Task objective. The data must be copied over exactly and in full.

Dataset entries.

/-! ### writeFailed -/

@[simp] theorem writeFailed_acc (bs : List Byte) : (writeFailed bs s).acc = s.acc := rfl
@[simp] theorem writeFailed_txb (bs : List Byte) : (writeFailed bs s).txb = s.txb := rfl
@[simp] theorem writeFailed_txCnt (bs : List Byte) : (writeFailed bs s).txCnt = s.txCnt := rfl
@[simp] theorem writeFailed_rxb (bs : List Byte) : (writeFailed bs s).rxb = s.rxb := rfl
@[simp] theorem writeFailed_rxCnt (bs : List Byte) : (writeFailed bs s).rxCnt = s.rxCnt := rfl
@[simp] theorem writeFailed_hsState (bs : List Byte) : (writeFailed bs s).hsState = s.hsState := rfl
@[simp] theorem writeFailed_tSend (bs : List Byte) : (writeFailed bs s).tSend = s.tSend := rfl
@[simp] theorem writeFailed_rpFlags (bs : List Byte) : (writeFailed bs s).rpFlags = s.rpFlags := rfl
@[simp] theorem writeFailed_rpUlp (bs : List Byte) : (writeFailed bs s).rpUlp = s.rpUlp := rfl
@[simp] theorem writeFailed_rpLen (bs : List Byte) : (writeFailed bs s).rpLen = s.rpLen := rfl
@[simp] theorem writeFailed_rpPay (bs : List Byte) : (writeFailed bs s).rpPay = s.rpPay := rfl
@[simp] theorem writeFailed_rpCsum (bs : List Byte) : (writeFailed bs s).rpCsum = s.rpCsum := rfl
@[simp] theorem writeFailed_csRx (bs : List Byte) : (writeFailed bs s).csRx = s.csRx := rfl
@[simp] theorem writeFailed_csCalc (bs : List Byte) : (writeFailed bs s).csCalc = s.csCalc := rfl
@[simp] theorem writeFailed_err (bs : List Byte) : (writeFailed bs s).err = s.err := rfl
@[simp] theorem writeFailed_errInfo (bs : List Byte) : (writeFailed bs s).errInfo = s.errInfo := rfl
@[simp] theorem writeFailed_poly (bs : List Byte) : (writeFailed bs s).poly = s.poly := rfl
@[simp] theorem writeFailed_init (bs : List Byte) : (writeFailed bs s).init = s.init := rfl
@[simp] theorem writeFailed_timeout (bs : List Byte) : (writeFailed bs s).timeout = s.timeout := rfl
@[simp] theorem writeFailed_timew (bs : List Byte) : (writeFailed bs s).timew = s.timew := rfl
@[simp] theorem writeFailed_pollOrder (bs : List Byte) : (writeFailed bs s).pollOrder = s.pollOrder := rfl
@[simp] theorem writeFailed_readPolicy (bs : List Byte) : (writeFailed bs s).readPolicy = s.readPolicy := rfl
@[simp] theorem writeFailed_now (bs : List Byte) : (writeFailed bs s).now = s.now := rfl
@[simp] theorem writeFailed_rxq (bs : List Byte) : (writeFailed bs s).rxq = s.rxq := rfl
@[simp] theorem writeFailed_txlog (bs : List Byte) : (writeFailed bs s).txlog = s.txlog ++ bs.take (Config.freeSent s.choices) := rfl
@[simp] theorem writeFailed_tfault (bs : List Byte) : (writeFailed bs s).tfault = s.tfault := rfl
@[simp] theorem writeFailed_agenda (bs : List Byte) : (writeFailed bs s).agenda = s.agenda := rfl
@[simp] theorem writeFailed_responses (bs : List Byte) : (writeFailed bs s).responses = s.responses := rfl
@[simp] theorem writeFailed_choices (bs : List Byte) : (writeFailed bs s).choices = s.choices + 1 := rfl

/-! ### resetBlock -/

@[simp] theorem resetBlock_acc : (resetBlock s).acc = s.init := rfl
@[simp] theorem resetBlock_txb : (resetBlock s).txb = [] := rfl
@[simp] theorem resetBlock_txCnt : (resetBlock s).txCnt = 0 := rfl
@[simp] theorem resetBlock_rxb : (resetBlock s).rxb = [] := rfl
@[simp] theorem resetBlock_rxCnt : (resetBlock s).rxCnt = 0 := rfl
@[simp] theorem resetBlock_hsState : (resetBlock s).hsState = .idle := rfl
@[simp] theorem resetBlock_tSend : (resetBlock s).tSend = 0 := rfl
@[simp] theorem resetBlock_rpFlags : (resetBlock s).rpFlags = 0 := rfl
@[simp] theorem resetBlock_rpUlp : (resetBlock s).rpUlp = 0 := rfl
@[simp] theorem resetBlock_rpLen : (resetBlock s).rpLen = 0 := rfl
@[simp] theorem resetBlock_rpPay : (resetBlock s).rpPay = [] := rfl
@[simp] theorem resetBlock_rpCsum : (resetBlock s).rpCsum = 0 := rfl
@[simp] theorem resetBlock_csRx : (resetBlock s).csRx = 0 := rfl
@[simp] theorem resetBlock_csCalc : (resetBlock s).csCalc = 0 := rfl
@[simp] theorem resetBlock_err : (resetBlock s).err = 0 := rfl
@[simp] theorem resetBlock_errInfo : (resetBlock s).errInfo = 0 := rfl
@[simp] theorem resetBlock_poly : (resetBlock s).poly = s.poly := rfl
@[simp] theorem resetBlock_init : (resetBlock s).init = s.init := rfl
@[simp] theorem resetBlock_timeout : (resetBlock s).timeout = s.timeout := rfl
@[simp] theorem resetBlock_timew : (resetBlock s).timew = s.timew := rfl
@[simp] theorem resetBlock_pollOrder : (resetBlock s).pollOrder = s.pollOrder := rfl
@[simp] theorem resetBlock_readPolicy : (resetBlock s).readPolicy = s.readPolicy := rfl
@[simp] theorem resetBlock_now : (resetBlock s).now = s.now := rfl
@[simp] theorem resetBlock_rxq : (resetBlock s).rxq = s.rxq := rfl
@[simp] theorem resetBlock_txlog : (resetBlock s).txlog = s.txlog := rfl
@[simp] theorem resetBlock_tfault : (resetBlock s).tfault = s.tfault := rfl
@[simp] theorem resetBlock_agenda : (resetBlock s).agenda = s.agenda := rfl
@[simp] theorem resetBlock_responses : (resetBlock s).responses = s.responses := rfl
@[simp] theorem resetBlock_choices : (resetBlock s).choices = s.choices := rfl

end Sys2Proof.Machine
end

Exercise output.
/-! ### writeFailed -/

@[simp] theorem writeFailed_acc (bs : List Byte) : (writeFailed bs s).acc = s.acc := rfl
@[simp] theorem writeFailed_txb (bs : List Byte) : (writeFailed bs s).txb = s.txb := rfl
@[simp] theorem writeFailed_txCnt (bs : List Byte) : (writeFailed bs s).txCnt = s.txCnt := rfl
@[simp] theorem writeFailed_rxb (bs : List Byte) : (writeFailed bs s).rxb = s.rxb := rfl
@[simp] theorem writeFailed_rxCnt (bs : List Byte) : (writeFailed bs s).rxCnt = s.rxCnt := rfl
@[simp] theorem writeFailed_hsState (bs : List Byte) : (writeFailed bs s).hsState = s.hsState := rfl
@[simp] theorem writeFailed_tSend (bs : List Byte) : (writeFailed bs s).tSend = s.tSend := rfl
@[simp] theorem writeFailed_rpFlags (bs : List Byte) : (writeFailed bs s).rpFlags = s.rpFlags := rfl
@[simp] theorem writeFailed_rpUlp (bs : List Byte) : (writeFailed bs s).rpUlp = s.rpUlp := rfl
@[simp] theorem writeFailed_rpLen (bs : List Byte) : (writeFailed bs s).rpLen = s.rpLen := rfl
@[simp] theorem writeFailed_rpPay (bs : List Byte) : (writeFailed bs s).rpPay = s.rpPay := rfl
@[simp] theorem writeFailed_rpCsum (bs : List Byte) : (writeFailed bs s).rpCsum = s.rpCsum := rfl
@[simp] theorem writeFailed_csRx (bs : List Byte) : (writeFailed bs s).csRx = s.csRx := rfl
@[simp] theorem writeFailed_csCalc (bs : List Byte) : (writeFailed bs s).csCalc = s.csCalc := rfl
@[simp] theorem writeFailed_err (bs : List Byte) : (writeFailed bs s).err = s.err := rfl
@[simp] theorem writeFailed_errInfo (bs : List Byte) : (writeFailed bs s).errInfo = s.errInfo := rfl
@[simp] theorem writeFailed_poly (bs : List Byte) : (writeFailed bs s).poly = s.poly := rfl
@[simp] theorem writeFailed_init (bs : List Byte) : (writeFailed bs s).init = s.init := rfl
@[simp] theorem writeFailed_timeout (bs : List Byte) : (writeFailed bs s).timeout = s.timeout := rfl
@[simp] theorem writeFailed_timew (bs : List Byte) : (writeFailed bs s).timew = s.timew := rfl
@[simp] theorem writeFailed_pollOrder (bs : List Byte) : (writeFailed bs s).pollOrder = s.pollOrder := rfl
@[simp] theorem writeFailed_readPolicy (bs : List Byte) : (writeFailed bs s).readPolicy = s.readPolicy := rfl
@[simp] theorem writeFailed_now (bs : List Byte) : (writeFailed bs s).now = s.now := rfl
@[simp] theorem writeFailed_rxq (bs : List Byte) : (writeFailed bs s).rxq = s.rxq := rfl
@[simp] theorem writeFailed_txlog (bs : List Byte) : (writeFailed bs s).txlog = s.txlog ++ bs.take (Config.freeSent s.choices) := rfl
@[simp] theorem writeFailed_tfault (bs : List Byte) : (writeFailed bs s).tfault = s.tfault := rfl
@[simp] theorem writeFailed_agenda (bs : List Byte) : (writeFailed bs s).agenda = s.agenda := rfl
@[simp] theorem writeFailed_responses (bs : List Byte) : (writeFailed bs s).responses = s.responses := rfl
@[simp] theorem writeFailed_choices (bs : List Byte) : (writeFailed bs s).choices = s.choices + 1 := rfl

/-! ### resetBlock -/

@[simp] theorem resetBlock_acc : (resetBlock s).acc = s.init := rfl
@[simp] theorem resetBlock_txb : (resetBlock s).txb = [] := rfl
@[simp] theorem resetBlock_txCnt : (resetBlock s).txCnt = 0 := rfl
@[simp] theorem resetBlock_rxb : (resetBlock s).rxb = [] := rfl
@[simp] theorem resetBlock_rxCnt : (resetBlock s).rxCnt = 0 := rfl
@[simp] theorem resetBlock_hsState : (resetBlock s).hsState = .idle := rfl
@[simp] theorem resetBlock_tSend : (resetBlock s).tSend = 0 := rfl
@[simp] theorem resetBlock_rpFlags : (resetBlock s).rpFlags = 0 := rfl
@[simp] theorem resetBlock_rpUlp : (resetBlock s).rpUlp = 0 := rfl
@[simp] theorem resetBlock_rpLen : (resetBlock s).rpLen = 0 := rfl
@[simp] theorem resetBlock_rpPay : (resetBlock s).rpPay = [] := rfl
@[simp] theorem resetBlock_rpCsum : (resetBlock s).rpCsum = 0 := rfl
@[simp] theorem resetBlock_csRx : (resetBlock s).csRx = 0 := rfl
@[simp] theorem resetBlock_csCalc : (resetBlock s).csCalc = 0 := rfl
@[simp] theorem resetBlock_err : (resetBlock s).err = 0 := rfl
@[simp] theorem resetBlock_errInfo : (resetBlock s).errInfo = 0 := rfl
@[simp] theorem resetBlock_poly : (resetBlock s).poly = s.poly := rfl
@[simp] theorem resetBlock_init : (resetBlock s).init = s.init := rfl
@[simp] theorem resetBlock_timeout : (resetBlock s).timeout = s.timeout := rfl
@[simp] theorem resetBlock_timew : (resetBlock s).timew = s.timew := rfl
@[simp] theorem resetBlock_pollOrder : (resetBlock s).pollOrder = s.pollOrder := rfl
@[simp] theorem resetBlock_readPolicy : (resetBlock s).readPolicy = s.readPolicy := rfl
@[simp] theorem resetBlock_now : (resetBlock s).now = s.now := rfl
@[simp] theorem resetBlock_rxq : (resetBlock s).rxq = s.rxq := rfl
@[simp] theorem resetBlock_txlog : (resetBlock s).txlog = s.txlog := rfl
@[simp] theorem resetBlock_tfault : (resetBlock s).tfault = s.tfault := rfl
@[simp] theorem resetBlock_agenda : (resetBlock s).agenda = s.agenda := rfl
@[simp] theorem resetBlock_responses : (resetBlock s).responses = s.responses := rfl
@[simp] theorem resetBlock_choices : (resetBlock s).choices = s.choices := rfl

end Sys2Proof.Machine
end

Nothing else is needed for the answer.